Table of contents

How do I extract form data from HTML using SwiftSoup?

SwiftSoup is a powerful HTML parsing library for Swift that allows iOS developers to extract and manipulate HTML content efficiently. When it comes to extracting form data, SwiftSoup provides robust methods to locate form elements, input fields, and their associated values. This comprehensive guide will show you how to extract various types of form data using SwiftSoup.

Understanding HTML Forms

HTML forms contain various input elements such as text fields, checkboxes, radio buttons, select dropdowns, and textareas. Each form element has attributes like name, value, type, and id that SwiftSoup can target for data extraction.
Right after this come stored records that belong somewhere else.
/-- Registers of TBL and PLL whose writes are operations (R61, R81). -/
def State.timingWrite (s : State) (a : Nat) (v : Word) : Option State :=
  (if a = Reg.TBL_CTRL then some (s.tblCtrlWrite v) else none)
  <|> (if a = Reg.TBL_ADDFRAC then some (s.addfracWrite v) else none)
  <|> (if a = Reg.TBL_STEPCMD then some (if s.landing then s.stepLand else if v.getLsbD 0 then s.stepApply else s) else none)
  <|> ((regIdx 16 (Reg.TBL_ROD_START_LO 0) 0x20 a).map fun n => s.unlessArmed n a v)
  <|> ((regIdx 16 (Reg.TBL_ROD_START_HI 0) 0x20 a).map fun n => s.unlessArmed n a v)
  <|> ((regIdx 16 (Reg.TBL_ROD_COUNT 0) 0x20 a).map fun n => s.unlessArmed n a v)
  <|> ((regIdx 16 (Reg.TBL_ROD_PER_HI 0) 0x20 a).map fun n => s.rodPeriodCommit n (v.setWidth 8))
  <|> ((regIdx 16 (Reg.TBL_ROD_CTRL 0) 0x20 a).map fun n => s.rodCtrlWrite n v)
  <|> (if a = Reg.TBL_QCANCEL then some (s.queueCancel (cut v.toNat 0 6)) else none)
  <|> (if a = Reg.TBL_QFLUSH then some (if v.getLsbD 0 then s.queueFlush else s) else none)
  <|> (if a = Reg.TBL_SWLAUNCH then some (s.softwareLaunch (cut v.toNat 0 16)) else none)
  <|> (if tblPwmReg a then some (s.landPwm a v fun s => s.plainWrite a v) else none)
  <|> (if a = Reg.PLL_CTRL then some (s.pllCtrlWrite v) else none)
  <|> ((regIdx 7 (Reg.PLL_MCLKDIV 0) 4 a).map fun g => s.mclkdivWrite g v)
  <|> (if a = Reg.PLL_UPDATE then some (if v.getLsbD 0 then s.pllUpdateGo else s) else none)

/-- Registers of PWM and DRIVE whose writes are operations (R213, R234). -/
def State.switchWrite (s : State) (a : Nat) (v : Word) : Option State :=
  (if a = Reg.PWM_CTRL then some (s.pwmCtrlWrite v) else none)
  <|> (if a = Reg.PWM_FSTAT then some (s.fstatWrite v) else none)
  <|> (if a = Reg.PWM_RESTART then some (s.pwmRestartWrite (cut v.toNat 0 8)) else none)
  <|> (if a = Reg.PWM_LOADALL then some (s.loadallWrite (cut v.toNat 0 8) false) else none)
  <|> (if a = Reg.PWM_LOADCNCL then some (s.loadcnclWrite (cut v.toNat 0 8)) else none)
  <|> ((regIdx 8 (Reg.PWM_C_CFG 0) 0x20 a).map fun c => s.carrierCfgWrite c v)
  <|> ((regIdx 8 (Reg.PWM_C_PER 0) 0x20 a).map fun c => s.shadowWrite (.per c) v false)
  <|> ((regIdx 48 (Reg.PWM_LEG_CFG 0) 0x40 a).map fun n => s.legCfgWrite n v)
  <|> ((regIdx 48 (Reg.PWM_LEG_CMPA 0) 0x40 a).map fun n => s.shadowWrite (.cmpa n) v false)
  <|> ((regIdx 48 (Reg.PWM_LEG_CMPB 0) 0x40 a).map fun n => s.shadowWrite (.cmpb n) v false)
  <|> ((regIdx 48 (Reg.PWM_LEG_OFS 0) 0x40 a).map fun n => s.shadowWrite (.ofs n) v false)
  <|> ((regIdx 48 (Reg.PWM_LEG_OVR 0) 0x40 a).map fun n => s.legOvrWrite n v)
  <|> ((regIdx 48 (Reg.PWM_LEG_FLAGS 0) 0x40 a).map fun n => s.legFlagsWrite n v)
  <|> ((regIdx 48 (Reg.PWM_LEG_DT 0) 0x40 a).map fun _ => s.legTimeWrite a v)
  <|> ((regIdx 48 (Reg.PWM_LEG_MINP 0) 0x40 a).map fun _ => s.legTimeWrite a v)
  <|> ((regIdx 48 (Reg.PWM_LEG_GUARD 0) 0x40 a).map fun _ => s.guardWrite a v)
  <|> (if Reg.PWM_FMAPMOD 0 ≤ a ∧ a ≤ Reg.PWM_FLTINCFG then some (s.forceCfgWrite a v) else none)
  <|> ((regIdx 12 (Reg.DRIVE_G_CFG 0) 0x40 a).map fun k => s.groupCfg k v)
  <|> ((regIdx 12 (Reg.DRIVE_G_CTRL 0) 0x40 a).map fun k => if v.getLsbD 0 then s.landPwm a v fun s => s.driveClear k else s)
  <|> ((regIdx 48 (Reg.DRIVE_LEG_HS 0) 0x20 a).map fun n => s.hsWrite n v)
  <|> ((regIdx 48 (Reg.DRIVE_LEG_CODE 0) 0x20 a).map fun n => s.codeWrite n v false)

/-- Registers of MODIN, the ACU, METER, SEQ, PROBE and PROT whose writes are operations. -/
def State.senseWrite (s : State) (a : Nat) (v : Word) : Option State :=
  ((regIdx 7 (Reg.MODIN_GCFG 0) 0x40 a).map fun g => s.groupCfgWrite g v)
  <|> ((regIdx 56 (Reg.MODIN_IN_CFG 0) 0x20 a).map fun n => s.inputCfg n v)
  <|> ((regIdx 56 (Reg.MODIN_IN_THHI 0) 0x20 a).map fun n => s.modWrite (grpOf n) a v)
  <|> ((regIdx 56 (Reg.MODIN_IN_THLO 0) 0x20 a).map fun n => s.modWrite (grpOf n) a v)
  <|> ((regIdx 56 (Reg.MODIN_IN_OCCFG 0) 0x20 a).map fun n => s.modWrite (grpOf n) a v)
  <|> ((regIdx 56 (Reg.MODIN_IN_HCFG 0) 0x20 a).map fun n => s.healthCfgWrite n v)
  <|> ((regIdx 7 (Reg.MODIN_GEXTDLY 0) 0x40 a).map fun g => s.modWrite g a v)
  <|> (if a = Reg.ACU_CFG then some (s.acuCfgWrite v) else none)
  <|> (if a = Reg.ACU_CMD then some (s.acuCmdWrite v) else none)
  <|> ((regIdx 16 (Reg.ACU_WIN_CFG 0) 0x10 a).map fun k => s.winCfgWrite k.val v)
  <|> (if a = Reg.METER_TSGCFG then some (s.tsgWrite v) else none)
  <|> ((regIdx 4 (Reg.METER_MP_CMD 0) 0x40 a).map fun p => if v.getLsbD 0 then s.snapRequest p s.tbl.count else s)
  <|> ((regIdx 4 (Reg.SEQ_GP_FREF 0) 0x80 a).map fun g => s.frefWrite g v)
  <|> (if a = Reg.PROBE_CLR then some (if v.getLsbD 0 then s.islClear else s) else none)
  <|> (if a = Reg.PROT_TRIPLAT then some (s.triplatClear (cut v.toNat 0 16)) else none)
  <|> (if a = Reg.PROT_CMD then
      let s := if v.getLsbD 0 then s.protSwtrip else s
      let s := if v.getLsbD 1 then s.capTrigger 33 else s
      some (if v.getLsbD 2 then s.dcArm else s)
    else none)

/-- Registers of DMA, LINK, ETH, SEC, PMU, SENT, MON and CONSENT whose writes are operations. -/
def State.serviceWrite (s : State) (a : Nat) (v : Word) : Option State :=
  ((regIdx 32 (Reg.DMA_CH_CTRL 0) 0x40 a).map fun c => s.dmaCtrlWrite c v)
  <|> ((regIdx 32 (Reg.DMA_CH_DESC 0) 0x40 a).map fun c => s.dmaDescWrite c v)
  <|> ((regIdx 32 (Reg.DMA_CH_SWTRIG 0) 0x40 a).map fun c => if v.getLsbD 0 then s.dmaSwtrig c else s)
  <|> ((regIdx 4 (Reg.LINK_L_CTRL 0) 0x100 a).map fun l => s.linkCtrlWrite l v)
  <|> ((regIdx 4 (Reg.LINK_L_PRBS 0) 0x100 a).map fun l => s.prbsWrite l v)
  <|> (if a = Reg.ETH_CFG then some (s.ethCfgWrite v) else none)
  <|> ((regIdx 2 (Reg.ETH_P_CTRL 0) 0x80 a).map fun p => s.ethCtrlWrite p v)
  <|> ((regIdx 2 (Reg.ETH_P_RXBASE 0) 0x80 a).map fun p => s.ethBaseWrite p a v)
  <|> ((regIdx 2 (Reg.ETH_P_TXBASE 0) 0x80 a).map fun p => s.ethBaseWrite p a v)
  <|> ((regIdx 2 (Reg.ETH_P_TXKICK 0) 0x80 a).map fun p => if v.getLsbD 0 then s.txKick p else s)
  <|> ((regIdx 2 (Reg.ETH_SV_CFG 0) 0x100 a).map fun n => s.svCfgWrite n v)
  <|> ((regIdx 2 (Reg.ETH_SV_LAYOUT 0) 0x100 a).map fun n => s.svLayoutWrite n v)
  <|> (if a = Reg.SEC_CMD then some (if cut v.toNat 0 4 = 7 ∧ ¬s.on Fd.SEC_STATUS_BUSY then s.secReboot else s.secCommand (cut v.toNat 0 4)) else none)
  <|> (if a = Reg.SEC_ST1ENTRY then some (s.st1EntryWrite v) else none)
  <|> (if a = Reg.PMU_CMD then some (if v.getLsbD 0 then s.pmuSleep else s) else none)
  <|> (if a = Reg.PMU_HUREQ then some (s.put Fd.PMU_HUREQ_MJ (max 45 (cut v.toNat 0 16))) else none)
  <|> (if isSent a then some (s.sentPost a v) else none)
  <|> (if a = Reg.MON_CLR then some (s.monClear (cut v.toNat 0 16)) else none)
  <|> (if a = Reg.CONSENT_CMD then some (s.consCmd v) else none)
  <|> ((regIdx 1024 (Reg.CONSENT_STAGE 0) 4 a).map fun i => s.consStage i.val v)

/-- R188: an address of a RKn_SLOTk_CFG or RKn_SLOTk_DL. -/
def rkSlotReg (a : Nat) : Bool :=
  (List.finRange 4).any fun n =>
    (regIdx 8 (Reg.SYSCFG_SLOT_CFG n 0) 0x20 a).isSome || (regIdx 8 (Reg.SYSCFG_SLOT_DL n 0) 0x20 a).isSome

/-- Registers of SYSCFG whose writes are operations. -/
def State.syscfgWrite (s : State) (a : Nat) (v : Word) : Option State :=
  ((regIdx 2 (Reg.SYSCFG_WDG_CFG 0) 0x20 a).map fun k => s.wdgCfgWrite k v)
  <|> ((regIdx 2 (Reg.SYSCFG_WDG_PERIOD 0) 0x20 a).map fun k => s.wdgTimeWrite k (Fd.SYSCFG_WDG_PERIOD_MS k) v)
  <|> ((regIdx 2 (Reg.SYSCFG_WDG_GRACE 0) 0x20 a).map fun k => s.wdgTimeWrite k (Fd.SYSCFG_WDG_GRACE_MS k) v)
  <|> ((regIdx 2 (Reg.SYSCFG_WDG_WINDOW 0) 0x20 a).map fun k => s.wdgTimeWrite k (Fd.SYSCFG_WDG_WINDOW_MS k) v)
  <|> ((regIdx 2 (Reg.SYSCFG_WDG_KICK 0) 0x20 a).map fun k => s.wdgKick k v)
  <|> (if a = Reg.SYSCFG_GPIO_SET then some (s.gpioSet (v.setWidth 16)) else none)
  <|> (if a = Reg.SYSCFG_GPIO_CLR then some (s.gpioClr (v.setWidth 16)) else none)
  <|> (if a = Reg.SYSCFG_GPIO_OUT then some (s.gpioDrive (some (v.setWidth 16)) 0 0) else none)
  <|> (if a = Reg.SYSCFG_GPIO_DIR ∨ a = Reg.SYSCFG_GPIO_PULL then some (s.gpioMoved (s.plainWrite a v)) else none)
  <|> ((regIdx 4 (Reg.SYSCFG_RK_CTRL 0) 0x400 a).map fun n => s.rkCtrlWrite n v)
  <|> ((regIdx 4 (Reg.SYSCFG_RK_BANKCTL 0) 0x400 a).map fun n => s.bankctlWrite n v)
  <|> (if rkSlotReg a then some (s.rkSlotWrite a v) else none)
  <|> ((regIdx 8 (Reg.SYSCFG_DC_CFG 0) 0x100 a).map fun k => s.dcCfgWrite k .cfg v)
  <|> ((regIdx 8 (Reg.SYSCFG_DC_LEGS_LO 0) 0x100 a).map fun k => s.dcCfgWrite k .legsLo v)
  <|> ((regIdx 8 (Reg.SYSCFG_DC_LEGS_HI 0) 0x100 a).map fun k => s.dcCfgWrite k .legsHi v)
  <|> ((regIdx 8 (Reg.SYSCFG_DC_SWCMD 0) 0x100 a).map fun k => s.swcmdWrite k v)
  <|> ((regIdx 2048 (Reg.SYSCFG_DC_TABLE 0 0) 4 a).map fun n => s.dcTableWrite n v)
  <|> ((regIdx 8 (Reg.SYSCFG_DC_SLEEPV 0) 0x100 a).map fun k => s.nightWrite k a v)
  <|> ((regIdx 8 (Reg.SYSCFG_DC_WAKEV 0) 0x100 a).map fun k => s.nightWrite k a v)
  <|> ((regIdx 8 (Reg.SYSCFG_DC_NWTIME 0) 0x100 a).map fun k => s.nightWrite k a v)

/-- The operation of a write to the register at an address, if it has one. -/
def State.writeOp (s : State) (a : Nat) (v : Word) : Option State :=
  s.timingWrite a v <|> s.switchWrite a v <|> s.senseWrite a v <|> s.serviceWrite a v <|> s.syscfgWrite a v

/-- A write to the register at an address; once PMU has gated the clocks none acts (R75). -/
def State.regWrite (s : State) (a : Nat) (v : Word) : State :=
  if s.pmu.clocksOff then s else (s.writeOp a v).getD (s.plainWrite a v)

/-- R77: the clock of a domain has returned: the writes that wait land together, in issue order, two cycles on, a step of
the count that none precedes in the first cycle; those of a domain whose clock still stands wait again. -/
def State.unpark (s : State) : State :=
  if s.parked.isEmpty then s
  else
    let steps := s.parked.takeWhile (·.1 == Reg.TBL_STEPCMD)
    let rest := s.parked.drop steps.length
    let s := steps.foldl (fun s _ => s.stepLand) { s with parked := [], landing := true }
    let s := if rest.isEmpty then s else s.advance 2
    { rest.foldl (fun s e => s.regWrite e.1 e.2) s with landing := false }

/-! ### Accesses of a master on this module -/

/-- R24, R25: a read of `n` bytes at its target: whether it is accepted, what it reads (0 for an error), and the state
after it. -/
def State.busRead (s : State) (a n : Nat) : (Bool × Nat) × State :=
  if busOk a n false then
    match region a with
    | .regs | .live => let (v, s) := s.regRead a; ((true, v), s)
    | .sram => if s.eccBad a then ((false, 0), s) else ((true, s.memRd a n), s)
    | .remote => ((false, 0), s)
    | _ => ((true, s.memRd a n), s)
  else ((false, 0), s)

/-- A write of `n` bytes at its target: whether it is accepted, and the state after it. -/
def State.busWrite (s : State) (a n v : Nat) : Bool × State :=
  if busOk a n true then
    match region a with
    | .regs => (true, s.regWrite a (BitVec.ofNat 32 v))
    | .mram => (true, s.mramWrite a n v)
    | .sram => (true, (s.memWr a n v).monM fun m => { m with ecc := m.ecc.erase (a / 8 * 8) })
    | .tcm _ => (true, s.memWr a n v)
    | _ => (false, s)
  else (false, s)

/-- Whether an address is a register that a command of the sender reaches. -/
def isReg (a : Nat) : Bool := busOk a 4 false && (region a == .regs || region a == .live)

/-! ### The meanings -/

/-- R8. -/
def execRegisterWrite (addr value : Word) (s : State) : Result :=
  .next (if isReg addr.toNat then (s.busWrite addr.toNat 4 value.toNat).2 else s)
/-- R65, R77: the lock of a PLL, and what waited for its clocks. -/
def execPllLockComplete (pll : PllSel) (band : Fin 32) (s : State) : Result := .next (s.pllLockComplete pll band.val).unpark
/-- R69, R77: the update of the dividers, and what waited for a clock that starts. -/
def execPllUpdateApply (vck : Vector Supply 8) (s : State) : Result := .next (s.pllUpdateApply vck).unpark
/-- R7, R9. -/
def execCounterReadClear (addr : Word) (s : State) : Result :=
  .next (if isReg addr.toNat then (let (v, t) := s.regRead addr.toNat; t.answer v) else s.answer 0)
/-- R7. -/
def execStampLoRead (addr : Word) (s : State) : Result :=
  .next (if isReg addr.toNat then (let (v, t) := s.regRead addr.toNat; t.answer v) else s.answer 0)
/-- R507. -/
def execGpioSet (mask : BitVec 16) (s : State) : Result := .next (s.gpioSet mask)
/-- R507. -/
def execGpioClr (mask : BitVec 16) (s : State) : Result := .next (s.gpioClr mask)

end Sys2Proof.Machine
end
Basic Form Data Extraction

Setting Up SwiftSoup

First, ensure you have SwiftSoup installed in your iOS project:

import SwiftSoup

Extracting All Forms

To extract all forms from an HTML document:

import SwiftSoup

func extractAllForms(from html: String) throws -> [Element] {
    let doc = try SwiftSoup.parse(html)
    let forms = try doc.select("form")
    return forms
}

// Usage example
let htmlContent = """
<html>
<body>
    <form id="loginForm" action="/login" method="post">
        <input type="text" name="username" value="john_doe">
        <input type="password" name="password" value="">
        <input type="submit" value="Login">
    </form>
    <form id="signupForm" action="/signup" method="post">
        <input type="email" name="email" value="">
        <input type="text" name="fullName" value="">
    </form>
</body>
</html>
"""

do {
    let forms = try extractAllForms(from: htmlContent)
    print("Found \(forms.count) forms")

    for form in forms {
        let formId = try form.attr("id")
        let action = try form.attr("action")
        let method = try form.attr("method")
        print("Form ID: \(formId), Action: \(action), Method: \(method)")
    }
} catch {
    print("Error: \(error)")
}

Extracting Input Fields

Text Inputs and Basic Fields

func extractInputFields(from html: String) throws -> [(name: String, value: String, type: String)] {
    let doc = try SwiftSoup.parse(html)
    let inputs = try doc.select("input[name]")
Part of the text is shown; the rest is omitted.